- **Description of the task**:
Go through the records and extract every line with the word "clearConditionsFailing".

- **Record excerpts**:
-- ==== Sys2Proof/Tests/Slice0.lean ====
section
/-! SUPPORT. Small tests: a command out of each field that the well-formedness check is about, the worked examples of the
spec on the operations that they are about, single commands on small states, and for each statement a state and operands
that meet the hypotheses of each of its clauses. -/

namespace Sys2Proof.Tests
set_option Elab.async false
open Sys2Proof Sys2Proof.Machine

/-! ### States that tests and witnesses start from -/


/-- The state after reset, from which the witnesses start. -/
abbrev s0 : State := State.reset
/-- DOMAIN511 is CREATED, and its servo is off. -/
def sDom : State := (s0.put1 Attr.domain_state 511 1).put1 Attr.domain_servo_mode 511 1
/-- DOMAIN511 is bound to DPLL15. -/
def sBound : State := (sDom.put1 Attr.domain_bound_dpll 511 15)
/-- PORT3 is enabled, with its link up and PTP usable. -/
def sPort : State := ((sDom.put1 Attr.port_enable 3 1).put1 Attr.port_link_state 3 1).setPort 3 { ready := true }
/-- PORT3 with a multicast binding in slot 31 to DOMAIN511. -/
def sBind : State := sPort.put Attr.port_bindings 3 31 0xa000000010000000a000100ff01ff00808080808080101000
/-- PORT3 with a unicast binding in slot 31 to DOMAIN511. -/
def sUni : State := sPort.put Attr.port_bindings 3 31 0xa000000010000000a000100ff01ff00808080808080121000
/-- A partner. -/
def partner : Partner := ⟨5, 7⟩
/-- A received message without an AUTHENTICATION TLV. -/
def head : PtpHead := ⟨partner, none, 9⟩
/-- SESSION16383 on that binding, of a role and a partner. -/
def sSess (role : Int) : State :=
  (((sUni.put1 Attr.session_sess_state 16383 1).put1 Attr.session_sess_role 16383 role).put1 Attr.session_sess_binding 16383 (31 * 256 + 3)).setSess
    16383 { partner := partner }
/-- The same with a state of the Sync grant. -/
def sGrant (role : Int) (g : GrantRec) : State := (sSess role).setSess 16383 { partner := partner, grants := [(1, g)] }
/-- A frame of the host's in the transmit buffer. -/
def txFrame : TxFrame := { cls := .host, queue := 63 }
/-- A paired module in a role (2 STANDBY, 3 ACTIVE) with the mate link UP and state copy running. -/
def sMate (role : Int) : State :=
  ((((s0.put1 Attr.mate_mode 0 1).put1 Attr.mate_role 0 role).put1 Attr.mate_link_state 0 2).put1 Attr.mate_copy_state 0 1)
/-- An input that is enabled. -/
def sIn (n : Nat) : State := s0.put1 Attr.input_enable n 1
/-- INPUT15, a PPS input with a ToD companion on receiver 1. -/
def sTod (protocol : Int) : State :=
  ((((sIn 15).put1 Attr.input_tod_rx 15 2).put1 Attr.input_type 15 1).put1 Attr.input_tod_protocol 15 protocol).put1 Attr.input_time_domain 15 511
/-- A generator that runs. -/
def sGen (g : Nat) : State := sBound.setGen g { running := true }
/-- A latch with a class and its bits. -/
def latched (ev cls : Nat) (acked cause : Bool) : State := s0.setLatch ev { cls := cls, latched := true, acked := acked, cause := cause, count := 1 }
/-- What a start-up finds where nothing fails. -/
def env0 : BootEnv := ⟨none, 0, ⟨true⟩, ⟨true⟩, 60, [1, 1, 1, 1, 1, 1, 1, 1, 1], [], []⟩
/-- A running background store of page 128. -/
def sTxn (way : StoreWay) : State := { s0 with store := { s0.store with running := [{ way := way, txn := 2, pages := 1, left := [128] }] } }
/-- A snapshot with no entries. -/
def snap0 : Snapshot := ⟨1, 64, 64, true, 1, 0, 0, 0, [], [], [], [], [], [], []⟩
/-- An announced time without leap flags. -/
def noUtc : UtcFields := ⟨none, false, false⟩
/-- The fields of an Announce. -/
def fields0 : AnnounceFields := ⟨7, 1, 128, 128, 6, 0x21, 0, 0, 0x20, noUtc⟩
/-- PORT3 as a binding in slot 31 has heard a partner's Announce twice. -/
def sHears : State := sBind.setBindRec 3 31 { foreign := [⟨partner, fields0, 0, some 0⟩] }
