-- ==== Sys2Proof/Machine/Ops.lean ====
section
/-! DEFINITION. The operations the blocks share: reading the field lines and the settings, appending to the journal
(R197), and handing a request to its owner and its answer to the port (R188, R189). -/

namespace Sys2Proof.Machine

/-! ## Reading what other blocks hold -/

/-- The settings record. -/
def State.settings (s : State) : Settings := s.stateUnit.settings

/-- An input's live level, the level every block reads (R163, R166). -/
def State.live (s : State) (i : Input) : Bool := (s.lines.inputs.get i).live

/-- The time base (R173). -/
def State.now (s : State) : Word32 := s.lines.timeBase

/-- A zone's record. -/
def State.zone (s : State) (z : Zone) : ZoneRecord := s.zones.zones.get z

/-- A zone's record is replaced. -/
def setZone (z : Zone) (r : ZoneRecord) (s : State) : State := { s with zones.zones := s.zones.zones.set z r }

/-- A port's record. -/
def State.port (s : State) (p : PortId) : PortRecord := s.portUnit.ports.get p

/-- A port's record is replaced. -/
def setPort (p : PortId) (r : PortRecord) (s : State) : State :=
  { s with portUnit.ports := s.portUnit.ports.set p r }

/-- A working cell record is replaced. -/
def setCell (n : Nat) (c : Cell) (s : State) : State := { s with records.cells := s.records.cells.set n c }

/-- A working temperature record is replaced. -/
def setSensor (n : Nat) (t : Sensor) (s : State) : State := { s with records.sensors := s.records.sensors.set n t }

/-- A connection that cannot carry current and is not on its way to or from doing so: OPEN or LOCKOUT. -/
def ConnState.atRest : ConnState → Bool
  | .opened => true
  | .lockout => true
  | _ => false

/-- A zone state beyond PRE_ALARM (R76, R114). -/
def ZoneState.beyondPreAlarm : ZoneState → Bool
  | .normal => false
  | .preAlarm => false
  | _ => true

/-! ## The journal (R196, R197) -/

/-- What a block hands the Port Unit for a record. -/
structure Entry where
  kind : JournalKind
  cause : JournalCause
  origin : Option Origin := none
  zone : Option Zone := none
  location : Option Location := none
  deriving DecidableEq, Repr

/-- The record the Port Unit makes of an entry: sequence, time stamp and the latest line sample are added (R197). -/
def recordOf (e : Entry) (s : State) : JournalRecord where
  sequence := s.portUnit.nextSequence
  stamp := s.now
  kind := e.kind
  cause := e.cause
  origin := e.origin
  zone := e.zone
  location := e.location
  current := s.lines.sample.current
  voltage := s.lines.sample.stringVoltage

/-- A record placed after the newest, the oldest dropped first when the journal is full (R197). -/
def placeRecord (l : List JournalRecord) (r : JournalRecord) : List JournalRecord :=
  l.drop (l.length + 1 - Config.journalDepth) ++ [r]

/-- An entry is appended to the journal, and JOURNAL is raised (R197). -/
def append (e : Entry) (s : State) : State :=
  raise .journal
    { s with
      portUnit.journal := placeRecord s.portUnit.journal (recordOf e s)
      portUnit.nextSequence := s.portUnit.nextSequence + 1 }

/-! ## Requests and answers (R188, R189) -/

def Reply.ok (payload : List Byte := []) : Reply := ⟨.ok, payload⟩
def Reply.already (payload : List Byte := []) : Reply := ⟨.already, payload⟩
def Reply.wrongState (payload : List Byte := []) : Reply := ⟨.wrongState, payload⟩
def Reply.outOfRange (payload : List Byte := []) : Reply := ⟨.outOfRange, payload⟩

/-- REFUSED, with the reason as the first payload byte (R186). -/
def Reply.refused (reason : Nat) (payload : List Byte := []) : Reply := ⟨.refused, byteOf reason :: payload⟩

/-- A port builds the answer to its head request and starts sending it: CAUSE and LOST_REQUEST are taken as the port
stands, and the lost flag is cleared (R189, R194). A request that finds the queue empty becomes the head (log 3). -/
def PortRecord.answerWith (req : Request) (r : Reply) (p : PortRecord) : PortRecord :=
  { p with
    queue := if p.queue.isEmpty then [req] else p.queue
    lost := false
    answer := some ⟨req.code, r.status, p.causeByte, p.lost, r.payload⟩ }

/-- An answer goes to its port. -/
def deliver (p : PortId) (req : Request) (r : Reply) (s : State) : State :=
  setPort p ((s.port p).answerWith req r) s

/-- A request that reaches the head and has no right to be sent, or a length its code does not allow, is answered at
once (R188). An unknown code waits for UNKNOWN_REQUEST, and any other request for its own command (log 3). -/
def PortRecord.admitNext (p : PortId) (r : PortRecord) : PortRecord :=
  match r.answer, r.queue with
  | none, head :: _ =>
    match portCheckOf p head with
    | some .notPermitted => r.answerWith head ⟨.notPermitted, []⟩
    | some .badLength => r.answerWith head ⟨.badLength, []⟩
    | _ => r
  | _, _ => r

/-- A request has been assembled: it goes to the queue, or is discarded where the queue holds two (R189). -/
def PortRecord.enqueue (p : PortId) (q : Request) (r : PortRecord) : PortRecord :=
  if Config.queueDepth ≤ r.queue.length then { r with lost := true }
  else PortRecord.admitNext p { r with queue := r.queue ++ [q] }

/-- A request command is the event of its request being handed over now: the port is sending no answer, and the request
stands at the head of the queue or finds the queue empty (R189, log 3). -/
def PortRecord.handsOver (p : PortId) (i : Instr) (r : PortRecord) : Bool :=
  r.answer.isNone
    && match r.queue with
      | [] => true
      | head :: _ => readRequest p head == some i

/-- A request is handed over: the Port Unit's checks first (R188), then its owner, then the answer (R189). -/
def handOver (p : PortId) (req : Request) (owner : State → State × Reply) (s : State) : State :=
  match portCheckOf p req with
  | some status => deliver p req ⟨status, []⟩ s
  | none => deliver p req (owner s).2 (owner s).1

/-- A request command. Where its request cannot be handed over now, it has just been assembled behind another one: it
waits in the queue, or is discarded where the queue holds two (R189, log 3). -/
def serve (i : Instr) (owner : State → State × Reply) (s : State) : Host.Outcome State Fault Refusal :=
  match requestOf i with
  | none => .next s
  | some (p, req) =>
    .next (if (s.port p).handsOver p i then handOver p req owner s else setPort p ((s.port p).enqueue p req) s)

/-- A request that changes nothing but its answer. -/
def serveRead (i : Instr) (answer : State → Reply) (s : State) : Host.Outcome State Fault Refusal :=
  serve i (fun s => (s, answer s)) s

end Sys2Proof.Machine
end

==

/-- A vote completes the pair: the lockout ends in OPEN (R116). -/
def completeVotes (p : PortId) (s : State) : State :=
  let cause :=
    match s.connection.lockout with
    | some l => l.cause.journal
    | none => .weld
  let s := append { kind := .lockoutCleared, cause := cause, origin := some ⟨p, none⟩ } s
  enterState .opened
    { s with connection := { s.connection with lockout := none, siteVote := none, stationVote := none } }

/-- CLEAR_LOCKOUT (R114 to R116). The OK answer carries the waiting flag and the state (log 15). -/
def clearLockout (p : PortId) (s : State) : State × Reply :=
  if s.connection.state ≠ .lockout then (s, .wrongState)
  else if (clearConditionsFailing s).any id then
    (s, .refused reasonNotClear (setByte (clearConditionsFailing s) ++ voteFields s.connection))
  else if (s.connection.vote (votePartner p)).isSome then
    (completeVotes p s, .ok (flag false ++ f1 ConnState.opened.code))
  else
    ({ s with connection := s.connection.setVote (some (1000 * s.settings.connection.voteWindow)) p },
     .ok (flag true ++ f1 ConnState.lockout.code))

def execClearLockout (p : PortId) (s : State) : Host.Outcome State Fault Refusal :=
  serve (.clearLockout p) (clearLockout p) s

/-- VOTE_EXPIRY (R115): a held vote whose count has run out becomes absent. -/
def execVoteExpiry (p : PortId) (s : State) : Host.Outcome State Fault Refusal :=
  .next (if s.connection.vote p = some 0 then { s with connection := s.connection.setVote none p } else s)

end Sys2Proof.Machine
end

- **Output below**:
  else if (clearConditionsFailing s).any id then
    (s, .refused reasonNotClear (setByte (clearConditionsFailing s) ++ voteFields s.connection))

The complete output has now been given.